Managing risk is an important executive responsibility. Reputations that take decades to build up can be ruined in hours through corruption scandals or environmental accidents. These draw unwanted attention from regulators, courts, governments and media. CSR can limit these risks.

Brand differentiation

CSR can help build customer loyalty based on distinctive ethical values. Some companies use their commitment to CSR as their primary positioning tool, e.g., The Co-operative Group, The Body Shop and American Apparel.

Some companies use CSR methodologies as a strategic tactic to gain public support for their presence in global markets, helping them sustain a competitive advantage by using their social contributions as another form of advertising.

Companies that operate strong CSR activities tend to drive customer's attention to buy products or services regardless of the price. As a result, this increases competition among firms since customers are aware of the company's CSR practices. These initiatives serve as a potential differentiator because they not only add value to the company, but also to the products or services. Furthermore, firms under intense competition are able to leverage CSR to increase the impact of their distribution on the firm's performance. Lowering the carbon footprint of a firm's distribution network or engaging in fair trade are potential differentiators to lower costs and increase profits. In this scenario, customers can observe the company's commitment to CSR while increasing company sales.

Whole Foods' marketing and promotion of organic foods have had a positive effect on the supermarket industry. Proponents assert that Whole Foods has been able to work with its suppliers to improve animal treatment and quality of meat offered in their stores. They also promote local agricultures in over 2,400 independent farms to maintain their line of sustainable organic produce. As a result, Whole Foods' high prices do not turn customers away from shopping. In fact, they are pleased buying organic products that come from sustainable practices.

According to a Harvard Business Review article, there are three theaters of practice in which CSR can be divided. Theater one focuses on philanthropy, which includes donations of money or equipment to non-profit organizations, engagement with communities' initiatives and employee volunteering. This is characterized as the "soul" of a company, expressing the social and environmental priorities of the founders. The authors assert that companies engage in CSR because they are an integral part of the society. The Coca-Cola Company contributes with $88.1 million annually to a variety of environmental educational and humanitarian organization. Another example is PNC Financial Services' "Grow Up Great" childhood education program. This program provides critical school readiness resources to underserved communities where PNC operates.

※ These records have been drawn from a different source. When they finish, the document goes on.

-- ==== Sys2Proof/Machine/Vote.lean ====
section
/-! DEFINITION. The fell (02 §2.6–§2.10): the weft counter, who is late, the ledger check (09 §9.9), the vote and its tree
(12 §12.10), commit with its drains, drop with its squash and report, and a fell left unresolved. -/

namespace Sys2Proof.Machine

/-! ## The weft counter (R45–R48) -/

/-- The weft counter set. -/
def State.setWeft (s : State) (n : Nat) : State := s.setReg (hdl 0x00) (BitVec.ofNat 64 n)
/-- The vote logic changed. -/
def State.modHeddle (s : State) (f : Heddle → Heddle) : State := { s with heddle := f s.heddle }
/-- What is being slewed away: the error of a lost reference first, then the offset from the upstream package while discipline is
enabled (R48, R408; their order is a DESIGN CHOICE, log entry 51). -/
def State.slewNext (s : State) : Int :=
  let cfg := s.getReg (hdl 0x110)
  if s.heddle.slewOwed ≠ 0 then s.heddle.slewOwed else if bit cfg 8 && !bit cfg 0 then s.heddle.timeOwed else 0
/-- One ns of the weft PLL (R45, R46): the counter advances by 1, or by 0 or 2 where a slew is owed and none fell in the last
65,536 ns. -/
def State.weftNs (s : State) : State :=
  let w := s.weft
  let owed := s.slewNext
  if s.heddle.slewWait = 0 ∧ owed ≠ 0 then
    let d : Int := if 0 < owed then 1 else -1
    (s.setWeft (if 0 < owed then (w + 2) % 2 ^ 64 else w)).modHeddle fun h =>
      if h.slewOwed = 0 then { h with timeOwed := h.timeOwed - d, slewWait := 65535 }
      else { h with slewOwed := h.slewOwed - d, slewWait := 65535 }
  else (s.setWeft ((w + 1) % 2 ^ 64)).modHeddle fun h => { h with slewWait := h.slewWait - 1 }
/-- WEFT_REF_LOST (R48). -/
def State.refLost (s : State) : State :=
  if s.heddle.refLost then s
  else
    ((s.modReg (hdl 0x10) fun v => putBit (putBit v 0 false) 1 true).modHeddle fun h => { h with refLost := true }).logHdl
      0x6801 0 0
/-- WEFT_REF_RETURN (R48): the error is slewed away. -/
def State.refReturn (s : State) (err : Int) : State :=
  if !s.heddle.refLost then s
  else
    ((s.modReg (hdl 0x10) fun v => putBit v 0 true).modHeddle fun h =>
      { h with refLost := false, slewOwed := h.slewOwed + err }).logHdl 0x6002 0 0

/-! ## Instants of a pick (R51, R528) -/

/-- The weft instant at which pick k starts. The spec does not say how an instant beyond 2^64 compares with the counter, which wraps:
instants do not wrap here, so that after the wrap of the counter no window opens and no pick starts (DESIGN CHOICE, log entry
47). -/
def State.pickInstant (s : State) (k : Nat) : Nat := (s.getReg (hdl 0x30)).toNat + k * s.period * 1000
/-- The end of the pick in progress: the start of the next. -/
def State.pickEndAt (s : State) : Nat := s.pickInstant s.heddle.k
/-- The opening of its fell window. -/
def State.windowAt (s : State) : Nat := s.pickEndAt - s.winLen

/-! ## Voters (R75–R79) -/

/-- The card-store offset of a core's oldest unretired card (R89): of a prologue load in flight whose card has not issued, which counts
as issued (R129), of a card that has issued, or of the next card. -/
def State.oldestCard (s : State) (g : CoreId) : Nat :=
  let c := s.core g
  let live := c.live ++ (c.proLoads.filter fun t => !t.pro).map fun t => (t.step, t.card)
  match leastBy (fun (x : Nat × Nat) => x.1) live, c.window with
  | some x, _ => 64 * x.2
  | none, i :: _ => 64 * i.card
  | none, [] => 64 * c.front.idx
/-- A core is done (R76): ENDPICK has found it so, or what it has made by the end of this clk makes it so. -/
def State.coreDone (s : State) (g : CoreId) : Bool :=
  (s.core g).done || (s.inDeck g && (let c := (s.coreClk g).core g; !c.dead && c.deckDone s.now))
/-- The causes a core gives for not being done: noted ones, a halt, or lateness (R76, R88, R93). In a pick that starts with a fell
unresolved it runs no deck and gives none, be it halted or not: R93 and R94 name a cause each for such a pick (DESIGN CHOICE, log
entry 49). -/
def State.coreLate (s : State) (g : CoreId) : List Nat :=
  let c := s.core g
  if s.heddle.unresolvedDue || !c.run then []
  else if s.halted g then [0x06]
  else if c.captured || !s.coreDone g then [0x0B] else []
/-- Everything that keeps a voter of the package from being done: cause and voter (Table 2.3, R75–R78, R94). With UNRESOLVED the spec
names no voter: it is the Overseer, and no voter counts as late for it (DESIGN CHOICE, log entry 49). -/
def State.lateVoters (s : State) : List (Nat × Nat) :=
  let noted := s.heddle.causes.map fun x => (x.code.toNat, x.voter.toNat)
  let cores := s.running.flatMap fun g => (s.coreLate g).map fun c => (c, g.toNat)
  let tds := (([0, 1] : List Td).filter fun td => (s.lateBolt td).isSome).map fun td => (0x0A, 0x108 + td.val)
  let sds := (([0, 1, 2, 3] : List Sd).filterMap fun n => (s.sd n).causeNow.map fun c => (c.toNat, 0x101 + n.val))
  let ovs := if s.overseer.faultNow || s.overseer.resync then [(0x01, 0x100)] else []
  let unr := if s.heddle.unresolvedDue then [(0x0C, 0x100)] else []
  (noted ++ cores ++ tds ++ sds ++ ovs ++ unr).eraseDups
/-- Place of a voter in the order of R88. -/
def voterRank (v : Nat) : Nat := if v = 0x100 then 0 else if v < 0x100 then 0x200 + v else v
/-- The cause and voter a package names: the lowest code, then the first voter (R88). -/
def namedVoter (l : List (Nat × Nat)) : Option (Nat × Nat) := leastBy (fun x => x.1 * 2 ^ 12 + voterRank x.2) l
/-- Late voters of a package, UNRESOLVED apart. -/
def lateCount (l : List (Nat × Nat)) : Nat := ((l.filter fun x => x.1 != 0x0C).map (·.2)).eraseDups.length
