/-- WEFT_TICK. -/
def execWeftTick (s : State) : Host.Outcome State Fault Refusal := .next s.weftTick
/-- WEFT_SET_WRITE. -/
def execWeftSetWrite (req : Requester) (hi : Word) (s : State) : Host.Outcome State Fault Refusal := .next (s.weftSet req hi)
/-- PICK_RUN. -/
def execPickRun (s : State) : Host.Outcome State Fault Refusal := .next s.pickRun
/-- PICK_STOP. -/
def execPickStop (s : State) : Host.Outcome State Fault Refusal := .next s.pickStop
/-- PICK_PERIOD_WRITE. -/
def execPickPeriodWrite (val : Word) (s : State) : Host.Outcome State Fault Refusal := .next (s.periodWrite val)
/-- PICK_RESERVE_WRITE. -/
def execPickReserveWrite (val : Word) (s : State) : Host.Outcome State Fault Refusal := .next (s.reserveWrite val)
/-- PICK_START. -/
def execPickStart (s : State) : Host.Outcome State Fault Refusal := .next s.pickStart
/-- PICK_START_ACK_TIMEOUT. -/
def execPickStartAckTimeout (g : CoreId) (s : State) : Host.Outcome State Fault Refusal := .next (s.ackTimeout g)
/-- PROG_START. -/
def execProgStart (s : State) : Host.Outcome State Fault Refusal := .next s.progStart
/-- PROG_STOP. -/
def execProgStop (s : State) : Host.Outcome State Fault Refusal := .next s.progStop
/-- PROG_MAP_WRITE. -/
def execProgMapWrite (m : Fin 8) (val : Word) (s : State) : Host.Outcome State Fault Refusal := .next (s.progMap m.val val)
/-- KPAIR_WRITE. -/
def execKpairWrite (n : BitVec 8) (val : Dword) (s : State) : Host.Outcome State Fault Refusal :=
  .next (s.kpairWrite n.toNat val)
/-- FAB_HOPS_WRITE. -/
def execFabHopsWrite (val : Word) (s : State) : Host.Outcome State Fault Refusal := .next (s.hopsWrite val)
/-- SH_TIMEOUT_WRITE. -/
def execShTimeoutWrite (val : Word) (s : State) : Host.Outcome State Fault Refusal := .next (s.timeoutWrite val)

end Sys2Proof.Machine
end

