/-! ## Requests (R474–R477, R484) -/

/-- The settings deny a requester a target (R476, Table 15.9). -/
def State.denied (s : State) (a : PwrAsk) : Bool :=
  match a.requester with
  | 0 => !bit s.temple.settings.policyHost a.target
  | 1 => !bit s.temple.settings.policyHost a.target
  | 2 => !bit s.temple.settings.policySmb a.target
  | _ => false
/-- The next single step from a state towards a target (R474, log entry 38). -/
def nextPwr (cur target : Nat) : Nat := if cur < target then (if cur = 1 then 3 else cur + 1) else cur - 1
/-- The voltage that HOLD needs, a deferred clock write applied. -/
def State.holdMillivolt (s : State) : Nat := (coreMillivolt (fld s.clkNext 11 0)).getD 800
/-- The single step towards the target of `a` begins; a raise of VDD_CORE comes first (R473). -/
def State.beginStep (s : State) (a : PwrAsk) : State :=
  let cur := s.pwrState
  let n := nextPwr cur a.target
  let s1 := s.beginSeq a (.step n) 0
  if n = 3 ∧ cur < 3 then
    let s2 := if cur = 1 then s1.modPower fun p => { p with enSram := true, enSerdes := true, enCore := true } else s1
    s2.avsAll s.holdMillivolt
  else s1
/-- A request is carried out: towards its target by single steps, or by a shutdown. -/
def State.pursue (s : State) (a : PwrAsk) : State :=
  if a.target = s.pwrState then s.endSeq
  else if a.target ≤ 1 then (if s.mayShut a.target then s.startShutdown a else s)
  else s.beginStep a
/-- The PENDING_UP fields (R475, R484). -/
def State.setPend (s : State) (a : Option PwrAsk) : State :=
  ((match a with
    | some x => s.pwrField 7 4 (8 + x.target % 8)
    | none => s.pwrField 7 4 0)).modPower fun p => { p with pendAsk := a }
/-- A request during a shutdown, or while a refused power-on is reversed (R484), `t` the state being entered. -/
def State.askLate (s : State) (a : PwrAsk) (t : Nat) : State :=
  if t < a.target then
    (s.setPend (some { a with cause := 6 })).logHdl 0x7003 a.requester (BitVec.ofNat 64 (a.target + 2 ^ 8 * t))
  else
    let s1 := s.setPend none
    if a.target ≤ 1 && s.mayShut a.target then s1.startShutdown a else s1
/-- The tests of R476, then the request. -/
def State.askNow (s : State) (a : PwrAsk) : State :=
  if s.denied a then s.refusePwr a 1 0
  else if a.target = s.pwrState ∧ s.power.seq = .none then s
  else if a.target = 4 && s.safe then s.refusePwr a 2 0
  else if a.requester ≤ 2 && s.pwrState == 4 && s.active && a.target != 4 then s.refusePwr a 3 0
  else if a.requester = 3 ∧ a.target = 3 ∧ s.pwrState = 4 then (s.pursue a).dropRun.progStopNow
  else match s.power.seq with
    | .none => s.pursue a
    | _ => if a.target ≤ 1 && s.mayShut a.target then s.startShutdown a else s.modPower fun p => { p with next := some a }
/-- A power state request (R475, R476, R484): a target of no state is discarded. -/
def State.askPower (s : State) (a : PwrAsk) : State :=
  if 4 < a.target then s
  else match s.power.seq with
    | .phaseA t => s.askLate a t
    | .phaseB t _ => s.askLate a t
    | _ => s.askNow a
/-- POWER_REQUEST (R475): a write of HDL_PWR_REQ through a Treadle die. -/
def State.powerRequest (s : State) (td : Td) (val : Word) : State :=
  if s.answers .hdl && bit val 31 then s.askPower { requester := td.val, target := fld val 2 0, cause := 1 } else s

/-! ## Single steps -/

/-- What the end of a step does beside STATE: leaving SLUMBER the Treadle retention state returns (R482), leaving DOZE a
deferred clock write applies (R492), entering DOZE VDD_CORE falls to 600 mV (R473). -/
def State.arrive (s : State) (old new : Nat) : State :=
  let s1 := if old = 1 then s.restore else s
  if old < 3 then
    (s1.setReg (hdl 0x44) (BitVec.ofNat 64 s.clkNext.toNat)).modHeddle fun h => { h with clkDoze := none }
  else if new = 2 then s1.avsAll 600
  else s1
/-- A sequence has ended in a state of rest: the request that came meanwhile, or the rest of its own, is carried out. -/
def State.afterSeq (s : State) : State :=
  match s.power.next with
  | some a => (s.modPower fun p => { p with next := none }).endSeq.askNow a
  | none => s.pursue s.power.ask
/-- A single step ends. -/
def State.pwrStepDone (s : State) (n : Nat) : State :=
  let up := n = 3 && s.pwrState < 3
  let wait := (up && s.avsBusy) || (s.pwrState = 4 && s.active) || ((n = 4 || n = 2) && s.heddle.clkChange)
  if wait then s
  else if up && s.below s.holdMillivolt then s.avsAll s.holdMillivolt
  else
    let old := s.pwrState
    ((s.setPwr n).endSeq.arrive old n).afterSeq
/-- The queued target is carried out as a request of its requester (R484). -/
def State.carryOut (s : State) : State :=
  match s.power.pendAsk with
  | some a =>
    let s1 := (s.setPend none).askNow a
    (match s1.power.seq with
    | .step n => s1.pwrStepDone n
    | _ => s1)
  | none => s
/-- POWER_TRANSITION_DONE (R474): a single step ends, or HOLD of Phase A is reached, or a queued target is carried out. -/
def State.transitionDone (s : State) : State :=
  match s.power.seq with
  | .step n => s.pwrStepDone n
  | .phaseA _ => s.phaseAHold
  | .none => if 1 ≤ s.pwrState then s.carryOut else s
  | _ => s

On the other hand, theater two focuses on improving operational effectiveness in the workplace. The researchers assert that programs in this theater strive to deliver social or environmental benefits to support a company's operation across the value chain by improving efficiency. Some of the examples mentioned include sustainability initiatives to reduce resource use, waste, and emission that could potentially reduce costs. It also calls for investing in employee work conditions such as health care and education which may enhance productivity and retention. Unlike philanthropic giving, which is evaluated by its social and environmental return, initiatives in the second theater are predicted to improve the corporate bottom line with social value. Bimbo, the largest bakery in Mexico, is an excellent example of this theater. The company strives to meet social welfare needs. It offers free educational service to help employees complete high school. Bimbo also provides supplementary medical care and financial assistance to close gaps in the government health coverage.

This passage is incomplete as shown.